The body of flesh with nothing, the weapon of God's slaughter (El) comparable to Astra Ella, and the power of Astra Ella.

Supported by two goddesses, I slaughtered God. When I think about it, my chest tightens.

"Right. I guess it's a miracle I could have killed God."

I guess if there was even one thing missing, the results would have been different.

The companions who supported me, my unwitting body, Elle's trust, the constraints imposed by Astraela - my wishes.

If you wished I could use magic when I was summoned to this world, if you didn't wish El. What if (if) we were talking about, was the world saved in a different way, or was it doomed?

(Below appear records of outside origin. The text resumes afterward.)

/-- The lanes whose accesses go over the fabric. -/
def away359 (s : State) (l : Launch) (t : Team) (act : Mask) (a : Access) (n : Nat) (addr : Nat → Nat) : List Nat :=
  (maskLanes act).filter (fun lane => (leaves s l t .global a (a == .write) n (addr lane)).isSome)

/-- The node that a lane's access goes to. -/
def node359 (s : State) (l : Launch) (t : Team) (a : Access) (n : Nat) (addr : Nat → Nat) (lane : Nat) : Nat :=
  (leaves s l t .global a (a == .write) n (addr lane)).getD 0

/-- A request for each lane whose access leaves the node stands in its stream, one for the wave where the lanes share their access; the
entry waits for as many answers, and holds what the other lanes have read (R69, R162, R357, R359). -/
abbrev LoadSent (x : Option Ex) (i : Instr) (s s1 : State) (w w1 : Wave) (t : Team) (l : Launch) (shared : Bool) (addr : Nat → Nat) : Prop :=
  let n := bytes162 (exTy x)
  let d := (wordOf i).d7
  let on := away359 s l t (w.active x) .read n addr
  let reqs := requests358 s t l w (if shared then on.take 1 else on) (node359 s l t .read n addr) addr (fun _ => s.nextNum)
    (fun lane => .load (if shared then 32 else lane) d n (exTy x))
  let ls (lane : Nat) : List Loc := locs s l t .global .read false n (addr lane)
  s1 = { s with waves := s1.waves, packets := s.packets ++ reqs, nextNum := s.nextNum + 1 + reqs.length } ∧
  s1.wave? w.ref = some w1 ∧ s1.waves.map (otherWave w.ref) = s.waves.map (otherWave w.ref) ∧ (∀ a, s1.mem.read a = s.mem.read a) ∧
  LxWaveFrom s x (wordOf i) w w w1 w.ord reqs.length ∧
  ∀ e ∈ w1.pend.drop w.pend.length, e.performed = false ∧ (d ≠ 116 → ∀ lane ∈ maskLanes (w.active x), on.contains lane = false →
    ∀ j, j < (if n = 8 then 2 else 1) → (e.writes.getD j (0, {})).1 = d + j ∧
      (e.writes.getD j (0, {})).2.form.at (s.geo w).index lane = loaded (exTy x) (Bytes.num s.peek (ls lane)) / 2 ^ (32 * j) % 2 ^ 32 ∧
      (e.writes.getD j (0, {})).2.poison.getLsbD lane = poisoned s (ls lane))

/-- A load issues in an open transaction, and every lane's access is made at once. -/
abbrev TxLoadPre (x : Option Ex) (sp : Space) (i : Instr) (s : State) (w : Wave) (t : Team) (l : Launch) (tx : Tx) : Prop :=
  let n := bytes162 (exTy x)
  LoadStart x sp i s w t l ∧ w.tx = some tx ∧
  ∀ lane ∈ maskLanes (w.active x), landsAt true s l t sp .read false n (addr161 s x (wordOf i) w sp lane) = true ∧
    (once166 (wordOf i) = true → poisoned s ((locsAt true s l t sp .read false n (addr161 s x (wordOf i) w sp lane)).filter
      (fun o => !(tx.overlay.map Prod.fst).contains o)) = false)

/-- The lines that a transactional access adds to a set of its transaction. -/
def lines185 (x : Option Ex) (sp : Space) (i : Instr) (s : State) (w : Wave) (t : Team) (l : Launch) (tx : Tx) (write : Bool) : List Loc :=
  new185 (if write then tx.wlines else tx.rlines) ((maskLanes (w.active x)).flatMap (fun lane =>
    locsAt true s l t sp (if write then .write else .read) write (bytes162 (exTy x)) (addr161 s x (wordOf i) w sp lane)))

/-- The lines have joined the read set, and each acting lane holds what its transaction shows of its bytes. -/
abbrev TxLoadPost (x : Option Ex) (sp : Space) (i : Instr) (s s1 s2 : State) (w w1 w2 : Wave) (t : Team) (l : Launch) (tx : Tx) : Prop :=
  let n := bytes162 (exTy x)
  let new := lines185 x sp i s w t l tx false
  let ls (lane : Nat) : List Loc := locsAt true s l t sp .read false n (addr161 s x (wordOf i) w sp lane)
  s1 = { s with waves := s1.waves, nextNum := s.nextNum + 1 } ∧ s1.wave? w.ref = some w1 ∧ Conflicts s s1 w false new ∧
  (∀ a, s1.mem.read a = s.mem.read a) ∧
  LxWaveFrom s x (wordOf i) w { w with tx := some { tx with rlines := new.reverse ++ tx.rlines } } w1 w.ord 0 ∧ LxDone s1 s2 w w1 w2 ∧
  LanesHoldMarked s w w2 (w.active x) (if n = 8 then 2 else 1) (dest s x (wordOf i) w)
    (fun lane => loaded (exTy x) (Bytes.num (committed tx s.peek) (ls lane)))
    (fun lane => (poisoned s ((ls lane).filter (fun o => !(tx.overlay.map Prod.fst).contains o)), false))

/-- Some item of an access traps, and every other one completes on this node. -/
abbrev AccessTraps (s : State) (w : Wave) (t : Team) (l : Launch) (act : Mask) (sp : Space) (a : Access) (store : Bool) (n : Nat)
    (addr : Nat → Nat) : Prop :=
  ItemsTrap act (fun lane => trap163 s l t sp a store n (addr lane)) s w t l ∧
  (∀ lane ∈ maskLanes act, (trap163 s l t sp a store n (addr lane)).isNone = true → lands s l t sp a store n (addr lane) = true) ∧
  ∀ lane ∈ maskLanes act, ∀ b ∈ trap163 s l t sp a store n (addr lane), b.1 ≠ 0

… so we can immerse ourselves in the story again later?

"So. What does it mean that Solnea is the form of Neifer's wish?

'Keep it up. Alle's hope. It's the form of that wish.'

It also stuffs the breath.

"Hope?"

"Yamada Range and Elmen Hilde. God Killing and God Killing Weapon. Man and God. I don't know which one is appropriate, but you've exceeded our expectations."

When they say that much, it's embarrassing. Somehow I look away and scratch my cheeks.

"Naifer's wish is twofold."

The voice of Zeneria echoes in my head as if to ignore me like that.

"Fight you guys. And enjoy the raw."

As the word is engraved into the soul, behind the chest - maybe there it is.

It sounded heavy, deep and even bitter.

"I was satisfied with the battle." The next step is to live. "

"... you want to live?

'I want to live. As Astraela enjoys the festivities of men, so that she sinks into my fine sleep......'

"You missed me"

And. Solnea opened her mouth.

"You were jealous"

That's a word I'm not used to hearing.

From the mouth of the demon god (Naifer), words that did not take shape.

"That's why I wasn't given anything"

'That's right. I have something to gain because it's empty'

Is that something that passes because it is God and a vessel that was not given the power of God?

Watch the medal (Ermenhilde) that remained in your right hand grip.

"Do you understand?

"Shut up."

I'll try to tear it up, but apparently Elmenhilde doesn't even know.

Is that true?

There's nothing - me and you are the same.